I remember when we had been overcome with the possibility of Matthew moving into his own home. I would wander the suburb where we imagined his home would be (a suburb close to my university where many of my friends and other young people lived). I would stand in front of lovely homes (not grand homes ) that I thought he would like to live in and picture him there.
It is important to continue to add fuel to your own fire by keeping in touch with peers and possibilities. The point is not to light the fire once, but to keep it burning and the more people attend to a fire the longer it is going to burn. We are thinking about this idea of sustainability, of keeping something going, of keeping something alive. For this you must do another potentially challenging thing. You must be with others, especially those that can lovingly challenge you, and you must nurture those relationships. If you do this work on your own you will have a harder job keeping that fire burning.

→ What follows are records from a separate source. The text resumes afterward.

-- ==== Sys2Proof/Machine/Packets.lean ====
section
/-! DEFINITION. The packets of a ring (R249 to R260, R309, R327, R391): one step takes a packet up, or goes on with one
that was refused or held back, and completes it where nothing holds it. A packet's effect is written once for all rows,
so that a wait met later (PACKET_WAIT_RETEST) leads to the same effect. -/
namespace Sys2Proof.Machine

/-- The serving engines run: the device has power and its sheets are not being rehashed (R377, R382). -/
def serving (s : State) : Bool := s.power == .on && !s.sheets.busy

/-- Refusals with a hint so far. -/
def Pkt.tries (q : Pkt) : Nat := match q.phase with
  | .retry n => n
  | _ => 0
/-- Where a packet's transfer stands. -/
def Pkt.prog (q : Pkt) : Prog := match q.phase with
  | .moving g => g
  | .nvme g => g
  | _ => Prog.start

def pktTries (s : State) (r : RingRef) (index : Nat) : Nat := match findPkt s r index with
  | some q => q.tries
  | none => 0
def pktProg (s : State) (r : RingRef) (index : Nat) : Prog := match findPkt s r index with
  | some q => q.prog
  | none => Prog.start

/-- A transfer's outcome completes its packet; one refused with a hint, or with bytes to move, stands where it is (R264). -/
def settlePacket (s : State) (r : RingRef) (index p : Nat) (m : Mv) : State :=
  let g := pktProg s r index
  if !mvEnds p g m then setPkt m.st r index (.moving (m.pause (if m.refused then m.tries g else 0)))
  else
    let s1 := mvNotice m r.job (index % 2 ^ 60)
    finishPacket (if m.viol then violateRing s1 r else s1) r index p (mvStatus m).1 (mvStatus m).2 m.skipped m.bytes

/-- COPY, GATHER and SCATTER: path 7 goes through the drives, block by block (R281). -/
def runTransfer (s : State) (e : Eng) (r : RingRef) (index p : Nat) : State :=
  let g := pktProg s r index
  if weightHeld s e p then (if g = Prog.start then setPkt s r index .queued else s)
  else if (drivesOf p false).any (Tab.get false s.drives ·) then finishPacket s r index p stLink 0x21 0x7FF g.bytes
  else match driveNext s e (.pkt r index) p (index % 2 ^ 60) g with
    | .scout g t => setPkt t r index (.moving g)
    | .wait t => setPkt t r index (.nvme g)
    | .full => setPkt s r index (.moving g)
    | .move => settlePacket s r index p (transferMem s e p (index % 2 ^ 60) g)

/-- LAUNCH: the patches and the arm as one (R259, R309). -/
def runLaunch (s : State) (r : RingRef) (index p : Nat) : State :=
  let slot := fld p 255 240
  let n := fld p 239 236
  let first := fld p 235 232
  if slotBad s r.job slot || 4 < first + n || lrLive (launchRec s r.job slot) then finishPacket s r index p stBound 2 0 0
  else
    let s1 := (List.range n).foldl (fun s j => patchArg s r.job slot (first + j) (fld p (64 * j + 63) (64 * j))) s
    match armLaunch s1 r.job slot none with
    | (s2, .ok _) => finishPacket s2 r index p stOk 0 0 0
    | (s2, .error x) => finishPacket (setLaunch s2 r.job slot (launchRec s r.job slot)) r index p x.1 x.2 0 0

/-- One round of a BARRIER (R391): the reads in order, the first negative or failed one ending it. -/
def barrierRound (e : Eng) (index p : Nat) : Nat → Nat → State → State × Option Bool
  | 0, _, t => (t, some true)
  | n + 1, i, t =>
    let a := shortAddr (fld p (255 - 48 * i) (208 - 48 * i))
    match readSignal t e a with
    | (t1, none, f) => (if f then faultNotice t1 e.job a (index % 2 ^ 60) else t1, some false)
    | (t1, some v, _) =>
      if v < 0 then (t1, some false)
      else
        match barrierRound e index p n (i + 1) t1 with
        | (u, some true) => (u, if v = 0 then some true else none)
        | x => x

/-- BARRIER (R259, R391). -/
def runBarrier (s : State) (e : Eng) (r : RingRef) (index p : Nat) : State :=
  match barrierRound e index p (fld p 111 110) 0 s with
  | (s1, some true) => finishPacket s1 r index p stOk 0 0 0
  | (s1, some false) => finishPacket s1 r index p stAborted 0x10 0 0
  | (s1, none) => setPkt s1 r index (.claimed 0 0)

/-- SIGNAL: the value takes the place of sig_delta where the packet stores (R259). -/
def runSignal (s : State) (e : Eng) (r : RingRef) (index p : Nat) : State :=
  if p.testBit 255 then
    let s1 := if pkStatusEn p then
        writeStatus s e (shortAddr (pkStatusAddr p)) (statusRecord index 0 0 stOk 0) else s
    let s2 := signalWrite s1 e (shortAddr (pkSigTarget p)) (fun _ => fld p 191 128) (index % 2 ^ 60) r.desc.toNat index
    completePacket s2 r index p stOk 0 0 0 false
  else finishPacket s r index p stOk 0 0 0

/-- ATOMIC (R259). -/
def runAtomic (s : State) (e : Eng) (r : RingRef) (index p : Nat) : State :=
  match atomicOp s e (fld p 255 192) (fld p 63 60) (p.testBit 59) (p.testBit 58) (fld p 191 128) (fld p 127 64) with
  | (s1, .ok old) => finishPacket s1 r index p stOk 0 0 old
  | (s1, .error x) =>
    if x = (stRetry, 0x30) && pktTries s r index < 15 then setPkt s r index (.retry (pktTries s r index + 1))
    else finishPacket (if x = (stBound, 1) then faultNotice s1 r.job (fld p 255 192) (index % 2 ^ 60) else s1)
      r index p x.1 x.2 0 0

/-- NOP, with resume (R260). -/
def runNop (s : State) (r : RingRef) (index p : Nat) : State :=
  let s1 := if p.testBit 255 then
      match ringDesc s r with
      | some (k, d) => if rdHalted d then putDesc s r.job r.desc.toNat k (setFld d 310 310 0) else s
      | none => s
    else s
  finishPacket s1 r index p stOk 0 0 0

/-- What a page operation of a ring has come to (R264); `code` is what a drive's error carries. -/
def kvSettle (s : State) (r : RingRef) (index p : Nat) (m : Mv) (code : Nat) : State :=
  let g := pktProg s r index
  if m.refused && m.tries g < 16 then setPkt m.st r index (.moving (m.pause (m.tries g)))
  else finishPacket (mvNotice m r.job (index % 2 ^ 60)) r index p (mvStatus m).1 (mvStatus m).2
    (if m.stop = some (stLink, 0x21) then code else 0) m.bytes

/-- A page operation runs, or is handed to the drives that answer. -/
def kvGoPkt (s : State) (e : Eng) (r : RingRef) (index p : Nat) : State :=
  let l := liveAsks s (kvAsks s p)
  if l.isEmpty || pktProg s r index ≠ Prog.start then
    kvSettle s r index p (kvRun s e p (pktProg s r index) (kvTotal p) (deadDrives s)) 0x7FF
  else match submit s (.pkt r index) l with
    | some t => setPkt t r index (.nvme Prog.start)
    | none => setPkt s r index (.moving Prog.start)

/-- A page operation of a ring (R323, R324, R327). -/
def runKv (s : State) (e : Eng) (r : RingRef) (index p : Nat) : State :=
  let h := kvHandle p
  let held := match findPkt s r index with
    | some q => !q.flight.isEmpty
    | none => false
  let s1 := if held then s else raisePkt s r index [h]
  match kvBegin s r.job p held with
  | .violation => completePacket (violateRing s r) r index p stBound 0 0 0 false
  | .wait 1 => setPkt s r index (.claimed 1 0)
  | .wait w => setPkt s1 r index (.claimed w 0)
  | .ends st d => finishPacket (if held || (check s h (kvOp p == 1)) = some stOk then s1 else s) r index p st d 0 0
  | .go => kvGoPkt s1 e r index p

/-- The effect of a packet whose wait is met. -/
def runPacket (s : State) (e : Eng) (r : RingRef) (index p : Nat) : State :=
  match pkType p with
  | 1 => runNop s r index p
  | 2 => runTransfer s e r index p
  | 3 => runTransfer s e r index p
  | 4 => runTransfer s e r index p
  | 5 => runLaunch s r index p
  | 6 => runBarrier s e r index p
  | 7 => runSignal s e r index p
  | 8 => runAtomic s e r index p
  | _ => runKv s e r index p

/-- A packet taken up, or tested again: its wait, then its effect (R252). -/
def waitPacket (s : State) (e : Eng) (r : RingRef) (index p : Nat) : State :=
  match waitTest s e p (index % 2 ^ 60) with
  | (s1, none) => setPkt s1 r index .waiting
  | (s1, some false) => finishPacket s1 r index p stAborted 0x10 0 0
  | (s1, some true) => runPacket s1 e r index p

/-- A well-formed NOP with resume (R260). -/
def isResume (p : Nat) : Bool := pkType p == 1 && p.testBit 255 && !packetBad p

/-- A packet is taken up: a halted ring ends it at once (R260), unless it resumes the ring. -/
def beginPacket (s : State) (e : Eng) (r : RingRef) (index p : Nat) : State :=
  let s1 := takePacket s r index p .queued
  if ringHalted s r && !isResume p then finishPacket s1 r index p stAborted 0x11 0 0
  else if packetBad p then finishPacket s1 r index p stBound 2 0 0
  else waitPacket s1 e r index p

/-- The packets of a ring taken up before an index. -/
def pktsBefore (s : State) (r : RingRef) (index : Nat) : List Pkt :=
  (findRing s r).pkts.takeWhile (fun q => q.index.toNat != index)

/-- The step of one row: takes up the packet at an index, or goes on with it after a refusal or a page held back; earlier
packets whose accesses it must not overtake come first (R232, R233, R252). -/
def packetStep (ours : Nat → Bool) (r : RingRef) (index : Nat) (s : State) : State :=
  if !serving s then s
  else match findPkt s r index with
    | some q =>
      let p := q.bits.toNat
      let e := ringEngine s r (match ringDesc s r with | some (_, d) => d | none => 0)
      if (findRing s r).frozen || !ours p || packetHeld s e (pktsBefore s r index) p then s
      else match q.phase with
        | .queued => waitPacket s e r index p
        | .moving _ => if pkType p = 9 then kvGoPkt s e r index p else runTransfer s e r index p
        | .retry _ => runPacket s e r index p
        | .claimed w _ =>
          if pkType p ≠ 9 then s
          else if w = 0 && bucketGone s p then finishPacket s r index p stStale 0 0 0
          else runKv s e r index p
        | _ => s
    | none => match peekPacket s r index with
      | some (d, p, false) =>
        if packetBad p || !ours p || packetHeld s (ringEngine s r d) (findRing s r).pkts p then s
        else beginPacket s (ringEngine s r d) r index p
      | _ => noteRingFault s r

/-- NOP (R259, R260). -/
def execNop (r : RingRef) (index : Word) (s : State) : Res := .next (packetStep (fun p => pkType p == 1) r index.toNat s)
/-- COPY (R256, R257). -/
def execCopy (r : RingRef) (index : Word) (s : State) : Res := .next (packetStep (fun p => pkType p == 2) r index.toNat s)
/-- GATHER (R258). -/
def execGather (r : RingRef) (index : Word) (s : State) : Res := .next (packetStep (fun p => pkType p == 3) r index.toNat s)
/-- SCATTER (R258). -/
def execScatter (r : RingRef) (index : Word) (s : State) : Res := .next (packetStep (fun p => pkType p == 4) r index.toNat s)
/-- LAUNCH (R259, R309). -/
def execLaunch (r : RingRef) (index : Word) (s : State) : Res := .next (packetStep (fun p => pkType p == 5) r index.toNat s)
/-- BARRIER (R259): its first round. -/
def execBarrier (r : RingRef) (index : Word) (s : State) : Res := .next (packetStep (fun p => pkType p == 6) r index.toNat s)
/-- SIGNAL (R259). -/
def execSignal (r : RingRef) (index : Word) (s : State) : Res := .next (packetStep (fun p => pkType p == 7) r index.toNat s)
/-- ATOMIC (R259). -/
def execAtomic (r : RingRef) (index : Word) (s : State) : Res := .next (packetStep (fun p => pkType p == 8) r index.toNat s)
/-- FETCH (R327). -/
def execFetch (r : RingRef) (index : Word) (s : State) : Res :=
  .next (packetStep (fun p => pkType p == 9 && kvOp p == 0) r index.toNat s)
/-- STORE (R327). -/
def execStore (r : RingRef) (index : Word) (s : State) : Res :=
  .next (packetStep (fun p => pkType p == 9 && kvOp p == 1) r index.toNat s)
/-- SPILL (R327). -/
def execSpill (r : RingRef) (index : Word) (s : State) : Res :=
  .next (packetStep (fun p => pkType p == 9 && kvOp p == 2) r index.toNat s)
/-- PRELOAD (R327). -/
def execPreload (r : RingRef) (index : Word) (s : State) : Res :=
  .next (packetStep (fun p => pkType p == 9 && kvOp p == 3) r index.toNat s)

/-- A packet that waits is tested again; `wanted` picks the row's packets by phase and bits. -/
def retest (wanted : Phase → Nat → Bool) (run : State → Eng → RingRef → Nat → Nat → State) (r : RingRef) (index : Nat) (s : State) :
    State :=
  match findPkt s r index with
  | some q =>
    let e := ringEngine s r (match ringDesc s r with | some (_, d) => d | none => 0)
    if serving s && !(findRing s r).frozen && wanted q.phase q.bits.toNat && !packetHeld s e (pktsBefore s r index) q.bits.toNat then
      run s e r index q.bits.toNat
    else s
  | none => s

/-- BARRIER_ROUND (R391): a new round of a barrier whose first round has been made. -/
def execBarrierRound (r : RingRef) (index : Word) (s : State) : Res :=
  .next (retest (fun q p => pkType p == 6 && q == .claimed 0 0) runBarrier r index.toNat s)
/-- PACKET_WAIT_RETEST (R252). -/
def execPacketWaitRetest (r : RingRef) (index : Word) (s : State) : Res :=
  .next (retest (fun q _ => q == .waiting) waitPacket r index.toNat s)

/-- MALFORMED_PACKET (R254); a slot that cannot be read ends its packet and halts the ring (R249). -/
def execMalformedPacket (r : RingRef) (index : Word) (s : State) : Res :=
  .next (if !serving s then s
    else match peekPacket s r index.toNat with
      | some (_, p, true) =>
        haltRing (completePacket (takePacket s r index.toNat p .queued) r index.toNat 0 stAborted 0x11 0 0 false) r index.toNat
      | some (d, p, false) => if packetBad p && !signalHeld (findRing s r).pkts (cleanHeader p) then beginPacket s (ringEngine s r d) r index.toNat p else s
      | none => noteRingFault s r)

end Sys2Proof.Machine
end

I know that Matthew’s life, with supportive networks (both paid and unpaid) around him, is something that helps other brothers and sisters to get involved and plan for the future. To feel more able to think about developing, building and sustaining these supports after their parents have died. If there aren’t these networks and all you can see is you, it starts to feel again like an enormous thing you will have some-day to ‘take on’ – but this is for another article!
Conclusion
The lessons I have shared from our experiences with Matthew are relevant both on a personal level but also one much broader. The process I have outlined above is relevant to people looking to create change in systems as well as in the lives of individuals with disability.
The families of today are taking these leaps and being ignited by the ‘possibilities’ shown by other families. They are grabbing the possibilities – stepping in to them, feeding them and making them their own. They are building networks to fan the fire.
My hope for the future is that we can assist each other, from the space of radical change, to grow new organisations, projects and enterprises. Working with people as they do this work for themselves, so that when they take this leap, it might not feel like a jump into the abyss.
This piece of writing came to life in conversation with my friend and mentor, Pam Morris, and a social enterprise mentor, Tracey Allen. Pam’s son moved out of Peat Island institution in NSW. She was the only parent who supported its closure at the time. It didn’t close but her son moved.